Approach #2: Profile Area Change (PAC)

Briefly, the idea here is that the area under the curve (AUC) representing the quantile distribution of heights approximately represents the volume of fuels in a given plot/pixel. Thus, the difference between AUC before and after a fire shoud capture fuel volumetric (or loading) change, as in the visual example shown below.

Show Code
# define percentile metrics function
perc.fun <- function(z){
  q <- quantile(z, seq(0,1,0.01)) |>
    as.list()
  names(q) <- paste0("p_", stringr::str_pad(seq(0,100,1), 3, "left", "0"))
  return(q)
}

# reproject plots to match crs of pre and pst ctgs
fuel.plots.pre <- fuel.plots |>
  st_as_sf() |>
  st_transform(st_crs(ctg.pre))
# fuel.plots.pst <- fuel.plots |>
#   st_as_sf() |>
#   st_transform(st_crs(ctg.pst))
fuel.plots.pst.ann <- fuel.plots |>
  st_as_sf() |>
  st_transform(st_crs(ctg.pst.ann)) |>
  subset(substr(Plot, 1, 1) %in% c("5", "7"))
fuel.plots.pst.mon <- fuel.plots |>
  st_as_sf() |>
  st_transform(st_crs(ctg.pst.mon)) |>
  subset(!substr(Plot, 1, 1) %in% c("5", "7"))

# run plot metrics
percs.pre <- plot_metrics(
  las = ctg.pre,
  func = ~perc.fun(Z),
  geometry = fuel.plots.pre,
  radius = 8
) |>
  st_drop_geometry()

# percs.pst <- plot_metrics(
#   las = ctg.pst,
#   func = ~perc.fun(Z),
#   geometry = fuel.plots.pst,
#   radius = 8
# ) |>
#   st_drop_geometry()
percs.pst.ann <- plot_metrics(
  las = ctg.pst.ann,
  func = ~perc.fun(Z),
  geometry = fuel.plots.pst.ann,
  radius = 8
) |>
  st_drop_geometry()
percs.pst.mon <- plot_metrics(
  las = ctg.pst.mon,
  func = ~perc.fun(Z),
  geometry = fuel.plots.pst.mon,
  radius = 8
) |>
  st_drop_geometry()

# merge the ann and mon datasets
percs.pst <- rbind(percs.pst.ann, percs.pst.mon)

# sort the data
percs.pre <- percs.pre[order(percs.pre$Plot),]
percs.pst <- percs.pst[order(percs.pst$Plot),]

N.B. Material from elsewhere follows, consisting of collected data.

/-! ### Lock commands -/

/-- LOCK_ACQUIRE and LOCK_TRY (R160 to R162, R165, R169, R175). -/
def acquireBody (c : Ctx) (s : State) : Res × State :=
  let obj := c.obj
  let me := s.identity c.pos
  let mev := BitVec.ofNat 51 me.toNat
  let wait := c.op == .lockAcquire
  let prio := if wait then c.w.prio.toNat else 0
  match s.obj obj with
  | some { body := .lock l, .. } =>
    match l.global with
    | some g => s.glockRequest c l g
    | none =>
      if (l.held && l.holder == me) || s.acquiring obj c.pos then (s.rs obj, s)
      else if !l.held then
        if !s.mayLock obj c.pos then (s.rs obj, s)
        else (.ans (if l.orphaned then .grantedOrphan else .granted) mev, s.grantLock obj l c.pos prio)
      else if !wait then (.ans .busy (BitVec.ofNat 51 l.holder.toNat), s)
      else match s.stalemate obj c.pos l.holder with
        | some h => (.ans .stalemate (BitVec.ofNat 51 (s.identity h).toNat), s)
        | none =>
          if !s.mayLock obj c.pos then (s.rs obj, s)
          else
            let (r, s1) := s.bindWait c (.lock true) prio (BitVec.ofNat 51 l.holder.toNat)
            let s2 := s1.dirSet c.pos obj (some .pending)
            let s3 := if l.eff < prio then
                (s2.setBody obj (.lock { l with eff := prio })).promotion obj l.holder prio (topPos (s2.waiters obj))
              else s2
            (r, s3)
  | _ => (s.rs obj, s)

/-- LOCK_RELEASE (R163, R175). -/
def releaseBody (c : Ctx) (s : State) : Res × State :=
  let obj := c.obj
  let me := s.identity c.pos
  match s.obj obj with
  | some { body := .lock l, .. } =>
    if !(l.held && l.holder == me) then (s.rs obj, s)
    else
      let s1 := s.dirSet c.pos obj none
      match l.global with
      | some g => (okv 0, (s1.setBody obj (.lock { l with held := false })).toGlockHome obj 1 g me 0 false)
      | none =>
        match s.waiters obj with
        | [] => (okv 0, s1.setBody obj (.lock { l with held := false }))
        | x :: _ => (okv ((s.identity x.pos).toNat + 2 ^ 26), s1.passLock obj l x .granted)
  | _ => (s.rs obj, s)

/-- LOCK_HANDOFF (R164). -/
def handoffBody (c : Ctx) (s : State) : Res × State :=
  let obj := c.obj
  match s.obj obj with
  | some { body := .lock l, .. } =>
    if !(l.held && l.holder == s.identity c.pos) || l.global.isSome then (s.rs obj, s)
    else
      let dest : BitVec 26 := c.w.data.extractLsb' 0 26
      match (s.waiters obj).find? (fun x => s.identity x.pos == dest) with
      | none => (s.rs obj, s)
      | some x => (okv dest.toNat, (s.dirSet c.pos obj none).passLock obj l x .granted)
  | _ => (s.rs obj, s)
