/-- A row that is copied is corrected; a word that cannot be is copied as read (R352, R353). -/
def State.copyRow (s : State) (w : Wing) (b r : Nat) : State :=
  let x := s.rowFind w (512 * b + r)
  let s1 := s.countWords w x
  { s1 with upsets := tset .clean s1.upsets (rowKey w (512 * b + r)) (.make 0 x.lostAt) }

/-- The next queued row of a wing is remapped, and what waited for it goes on (R353). -/
def State.liveRemap (s : State) (w : Wing) (badSpares : Nat) : State :=
  if !s.up w ∨ s.contained bREP then s
  else match (s.wing w).remapQ with
    | [] => s
    | (b, r) :: t =>
      ((((s.modWing w (fun x => { x with remapQ := t })).stir w).copyRow w b r).remapRow w b r badSpares).unpark (.row w)

/-! ### The row watch (R351) -/

/-- The watch entry that a new row replaces: the lowest count, oldest first. -/
def lowestWatch : List Watch → Option Watch
  | [] => none
  | x :: t => match lowestWatch t with
    | some y => if y.count < x.count then some y else some x
    | none => some x

/-- A corrected error is counted against a row (R351): once between two scrub visits, by the second of them or by an access. -/
def State.countRow (s : State) (w : Wing) (b r : Nat) (scrub : Bool) : State :=
  let x := s.bank w b
  if x.degraded ∨ x.retired.contains r ∨ (s.wing w).watch.any (fun y => y.bank == b && y.row == r && y.since) then s
  else
    let l := (s.wing w).watch
    match l.find? (fun y => y.bank == b && y.row == r) with
    | some y =>
      if 1 ≤ y.count then s.queueRow w b r
      else s.modWing w (fun z => { z with watch := z.watch.map (fun v => if v = y then { v with count := 1, quiet := 0, since := !scrub } else v) })
    | none =>
      let kept := if l.length < 32 then l else match lowestWatch l with
        | some y => l.erase y
        | none => l
      s.modWing w (fun z => { z with watch := kept ++ [{ bank := b, row := r, count := 1, quiet := 0, since := !scrub }] })

/-- A scrub visit comes to a row (R351). -/
def State.visitRow (s : State) (w : Wing) (b r : Nat) : State :=
  let seen (y : Watch) : Watch := if y.bank = b ∧ y.row = r then { y with since := false } else y
  s.modWing w (fun x => { x with watch := x.watch.map seen })

/-- A visit that counts nothing: an entry whose row has gone 4 passes without a count is freed (R351). -/
def State.quietRow (s : State) (w : Wing) (b r : Nat) : State :=
  let age (y : Watch) : Watch := if y.bank = b ∧ y.row = r ∧ !y.since then { y with quiet := y.quiet + 1 } else y
  s.modWing w (fun x => { x with watch := (x.watch.map age).filter (fun y => decide (y.quiet < 4)) })

/-! ### Uncorrectable words (R352) -/

/-- What an operation-table entry belongs to (R352). -/
inductive OpUser where
  | obj (o : Nat)
  | seq (k : Nat)
  | hold (p : Nat)
  deriving DecidableEq, Repr

/-- Every open object with its number, resident or paged out. -/
def State.allObjs (s : State) : List (Nat × Obj) :=
  s.recs.filterMap (fun x => (x.2.bind Resident.obj).map (fun o => (x.1, o))) ++
    s.backing.filterMap (fun x => if (s.resident x.1).isSome then none else (x.2.bind Backing.obj).map (fun o => (x.1, o)))

/-- The object to which an accumulator of a wing belongs: its own, or a staging block's. -/
def State.accOwner (s : State) (w : Wing) (a : Nat) : Option Nat :=
  ((s.allObjs.find? (fun x => wingOf x.1 == w && decide (x.2.body.bases.2 ≤ a ∧ a < x.2.body.bases.2 + x.2.body.needs.2))).map
    Prod.fst).orElse (fun _ =>
  ((s.stages.find? (fun x => wingOf (x.1 / 1024) == w && x.2.any (fun g => g.acc == a))).map (fun x => x.1 / 1024)).orElse
    (fun _ => ((List.range 8).filter (fun f => wingOfFile f == w)).findSome? (fun f =>
      (((s.file f).combineQ ++ (s.file f).promoted).find? (fun y => y.acc == some a)).map Operand.obj)))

# separate out predictor and response data frames
percs.pre <- percs.pre[,!colnames(percs.pre) %in% colnames(fuel.plots.pre)]
percs.pst <- percs.pst[,!colnames(percs.pst) %in% colnames(fuel.plots.pre)]

# set negative values to zero
percs.pre[percs.pre < 0] <- 0
percs.pst[percs.pst < 0] <- 0

# plot an example out
ex.row <- 1
percs.pre.ex <- percs.pre[ex.row,]
percs.pst.ex <- percs.pst[ex.row,]
par(mar = c(5,5,1,1), las = 1)
plot(x = c(0,100), y = range(c(percs.pre.ex, percs.pst.ex)),
     type = "n", xlab = "Percentile", ylab = "Height (m)")
grid()
polygon(x = c(0, seq(0,100), 100),
        y = c(0, percs.pre.ex, 0),
        col = adjust_transparency(2, 0.5),
        border = NA)
lines(x = seq(0,100), y = percs.pre.ex, col = 2, lwd = 2)
polygon(x = c(0, seq(0,100), 100),
        y = c(0, percs.pst.ex, 0),
        col = adjust_transparency(4, 0.5),
        border = NA)
lines(x = seq(0,100), y = percs.pst.ex, col = 4, lwd = 2)
legend("topleft", legend = c("Pre-fire", "Post-fire"), col = c(2, 4), 
       fill = c(adjust_transparency(2, 0.5), adjust_transparency(4, 0.5)))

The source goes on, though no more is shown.